• [Records for the task]:
-- ==== Sys2Proof/Machine/State.lean ====
section
/-! DEFINITION. The state of the machine: the RX context, the TX context and the PWM channel with every register the
spec names (`10_state.md`), and the model's own fields (configuration, clock, loopback, pending turns, response). -/

namespace Sys2Proof.Machine

open Sys2Proof

/-- The RX unit's registers (R30 to R36). -/
structure RxContext where
  /-- `rx_frame : u64`, the receive accumulator (R31). -/
  frame : Frame
  /-- `rx_bit_index`, a signed number of `BI_W` bits (`s8` at the default): data bits since the last marker (R32). -/
  bitIndex : Int
  /-- `rx_state : u2` (R33, R45). -/
  state : BitVec 2
  /-- `rx_done : u1`, the completion flag (R34). -/
  done : Bool
  /-- `rx_last_rise : u32`, the latest rising timestamp (R35). -/
  lastRise : Timestamp
  /-- `rx_rise_valid : u1`, set once a rising edge has been recorded (R35). -/
  riseValid : Bool
  /-- `rx_last_fall : u32`, the latest falling timestamp (R36). -/
  lastFall : Timestamp
  deriving DecidableEq, Repr

/-- The TX unit's registers (R37 to R40). -/
structure TxContext where
  /-- `tx_frame : u64`, the frame being sent (R37). -/
  frame : Frame
  /-- `tx_bit_index`, a signed number of `BI_W` bits (`s8` at the default): the position counter (R38). -/
  bitIndex : Int
  /-- `tx_state : u2` (R39, R45). -/
  state : BitVec 2
  /-- `tx_invert : u1`, the polarity-invert flag (R40). -/
  invert : Bool
  deriving DecidableEq, Repr

/-- The PWM timer channel's registers (R41 to R44). -/
structure Channel where
  /-- `tmr_en : u1`: the channel runs (R41). -/
  tmrEn : Bool
  /-- `tmr_cmp_en : u1`: the compare event is delivered (R41). -/
  cmpEn : Bool
  /-- `tmr_cmp_done : u1`: this period's compare event has been delivered (R41). -/
  cmpDone : Bool
  /-- `PER : u16`, the active period, µs (R42). -/
  per : Micros
  /-- `CC : u16`, the active compare point, µs (R42). -/
  cc : Micros
  /-- `INV : u1`, the active inversion (R42). -/
  inv : Bool
  /-- `PER_B : u16`, the buffered period (R43). -/
  perB : Micros
  /-- `CC_B : u16`, the buffered compare point (R43). -/
  ccB : Micros
  /-- `INV_B : u1`, the buffered inversion (R43). -/
  invB : Bool
  /-- `tmr_out : u1`, the output line (R44). -/
  tmrOut : Bool
  deriving DecidableEq, Repr

/-- The result an operation returns with outcome `OK` (R111). -/
inductive Value where
  /-- No value. -/
  | nothing
  /-- RX.STATUS: the status word of R46. -/
  | status (word : BitVec 16)
  /-- RX.FRAME. -/
  | frame (f : Frame)
  /-- LY.BIT. -/
  | bit (b : BitVec 1)
  /-- LY.BYTE. -/
  | byte (b : Byte)
  /-- LY.DECODE. -/
  | record (r : FrameRecord)
  /-- LY.CSUM: 1 where the checksum is good. -/
  | verdict (b : BitVec 1)
  /-- LY.CURRENT: Q.15 milliamps. -/
  | milliamps (q : BitVec 64)
  /-- LY.POWER: Q.15 watts. -/
  | watts (q : BitVec 64)
  deriving DecidableEq, Repr

/-- The two kinds of `RANGE_ERROR` (R301). -/
inductive RangeKind where
  /-- An exponent field out of range. -/
  | exponent
  /-- An accessor index out of range. -/
  | index
  deriving DecidableEq, Repr

/-- How the latest operation ended (R301). -/
inductive Response where
  /-- No operation has ended since reset: the model's own value. -/
  | noneYet
  /-- `OK`, with the operation's result. -/
  | ok (v : Value)
  /-- `RANGE_ERROR`, with its kind and the value out of range. -/
  | rangeError (kind : RangeKind) (value : Byte)
  /-- `ILLEGAL_OP`, with the opcode byte. -/
  | illegalOp (op : Byte)
  deriving DecidableEq, Repr

/-- The direction of a transition of the input line (R140, R319). -/
inductive EdgeDir where
  /-- Low to high. -/
  | rising
  /-- High to low. -/
  | falling
  deriving DecidableEq, Repr

/-- A transition of `tmr_out` on its way to the input line through the loopback (R320). -/
structure LineEdge where
  /-- The transition's direction. -/
  dir : EdgeDir
  /-- The transition's time, µs. -/
  time : Nat
  deriving DecidableEq, Repr

/-- One step an agent asks for (R89, R308, R321). -/
inductive Turn where
  /-- An agent issues bytes of command words (R105). -/
  | command (agent : Agent) (bytes : List Byte)
  /-- EDGE: the input line changes at time `time` µs, which the platform turns into RX.RISE or RX.FALL with that time
  modulo `2^32` (R319, R320). -/
  | transition (dir : EdgeDir) (time : Nat)
  /-- EDGE: the oldest looped-back transition not yet delivered reaches the input line (R308 (d), R320). -/
  | lineEdge
  /-- TIMER: the channel takes its next step (R318). -/
  | timer
  /-- `us` µs go by, the channel taking the steps that fall due before their end (R363). -/
  | elapse (us : Nat)
  /-- RESET: the block is reset (R350). -/
  | reset
  deriving DecidableEq, Repr

/-- Why a step ends in a fault. -/
inductive Fault where
  /-- `rx_state` holds the reserved value 3: raised by every step, and by RX.STATUS and the classifier, which read the
  register (R45, K8). Safe: the spec has a model fault here. -/
  | reservedRxState
  /-- `tx_state` holds the reserved value 3: raised by every step (R45, K8). Safe: the spec has a model fault here. -/
  | reservedTxState
  deriving DecidableEq, Repr

/-- Why a step is refused. -/
inductive Refusal where
  /-- An instruction without a meaning, by its mnemonic: raised by no arm of this model. Safe. -/
  | notModelled (mnemonic : String)
  /-- A command issued by an agent that has no such step (R312): raised by the step, never by a meaning. Safe: no run
  of the block holds this turn. -/
  | notIssued (agent : Agent)
  /-- A command word that ends before its last operand byte, with its opcode: raised by the step, never by a meaning.
  Safe: the spec gives such a string of bytes no meaning. -/
  | truncatedCommand (op : Byte)
  deriving DecidableEq, Repr

/-- The machine's state. The block's registers are `rx`, `tx` and `ch`; the other fields are the model's own. -/
structure State where
  /-- The parameters of R8: configuration that exists before reset and that no step writes (R52, R352). -/
  cfg : Config
  /-- The RX context (R30). -/
  rx : RxContext
  /-- The TX context (R37 to R40). -/
  tx : TxContext
  /-- The PWM timer channel (R313). -/
  ch : Channel
  /-- The µs time base of the channel and the loopback (R320, R363). -/
  now : Nat
  /-- The time at which the channel's current period began (R314). -/
  periodStart : Nat
  /-- Whether `tmr_out` drives the input line (R320). -/
  loopback : Bool
  /-- The looped-back transitions not yet delivered, oldest first (R308, R320). -/
  edges : List LineEdge
  /-- The turns the agents ask for, next one first. -/
  pending : List Turn
  /-- How the latest operation ended (R301). -/
  response : Response
  deriving DecidableEq, Repr

/-- The RX context after reset (R56, decision D18). -/
def RxContext.reset : RxContext where
  frame := 0
  bitIndex := 0
  state := UnitState.idle.code
  done := false
  lastRise := 0
  riseValid := false
  lastFall := 0

/-- The TX context after reset (R56, decision D16). -/
def TxContext.reset : TxContext where
  frame := 0
  bitIndex := 0
  state := UnitState.idle.code
  invert := false

/-- The channel after reset (R56, decision D16). -/
def Channel.reset (c : Config) : Channel where
  tmrEn := false
  cmpEn := false
  cmpDone := false
  per := timerWord c c.markerPer
  cc := timerWord c c.markerOn
  inv := false
  perB := timerWord c c.markerPer
  ccB := timerWord c c.markerOn
  invB := false
  tmrOut := false

/-- The machine right after reset, in a configuration: every register at R56's value, nothing pending. -/
def State.resetIn (c : Config) : State where
  cfg := c
  rx := RxContext.reset
  tx := TxContext.reset
  ch := Channel.reset c
  now := 0
  periodStart := 0
  loopback := false
  edges := []
  pending := []
  response := .noneYet

/-- The machine right after reset, at the parameters' default values (R8, R56, R350). -/
def State.reset : State :=
  State.resetIn Config.nominal

end Sys2Proof.Machine
end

• [What you have to do]: Using the data above, transcribe the lines that run from the line with "The result an" to the line with "operation's result. -/", both ends kept, and output nothing else.

• [Your response]:
/-- The result an operation returns with outcome `OK` (R111). -/
inductive Value where
  /-- No value. -/
  | nothing
  /-- RX.STATUS: the status word of R46. -/
  | status (word : BitVec 16)
  /-- RX.FRAME. -/
  | frame (f : Frame)
  /-- LY.BIT. -/
  | bit (b : BitVec 1)
  /-- LY.BYTE. -/
  | byte (b : Byte)
  /-- LY.DECODE. -/
  | record (r : FrameRecord)
  /-- LY.CSUM: 1 where the checksum is good. -/
  | verdict (b : BitVec 1)
  /-- LY.CURRENT: Q.15 milliamps. -/
  | milliamps (q : BitVec 64)
  /-- LY.POWER: Q.15 watts. -/
  | watts (q : BitVec 64)
  deriving DecidableEq, Repr

/-- The two kinds of `RANGE_ERROR` (R301). -/
inductive RangeKind where
  /-- An exponent field out of range. -/
  | exponent
  /-- An accessor index out of range. -/
  | index
  deriving DecidableEq, Repr

/-- How the latest operation ended (R301). -/
inductive Response where
  /-- No operation has ended since reset: the model's own value. -/
  | noneYet
  /-- `OK`, with the operation's result. -/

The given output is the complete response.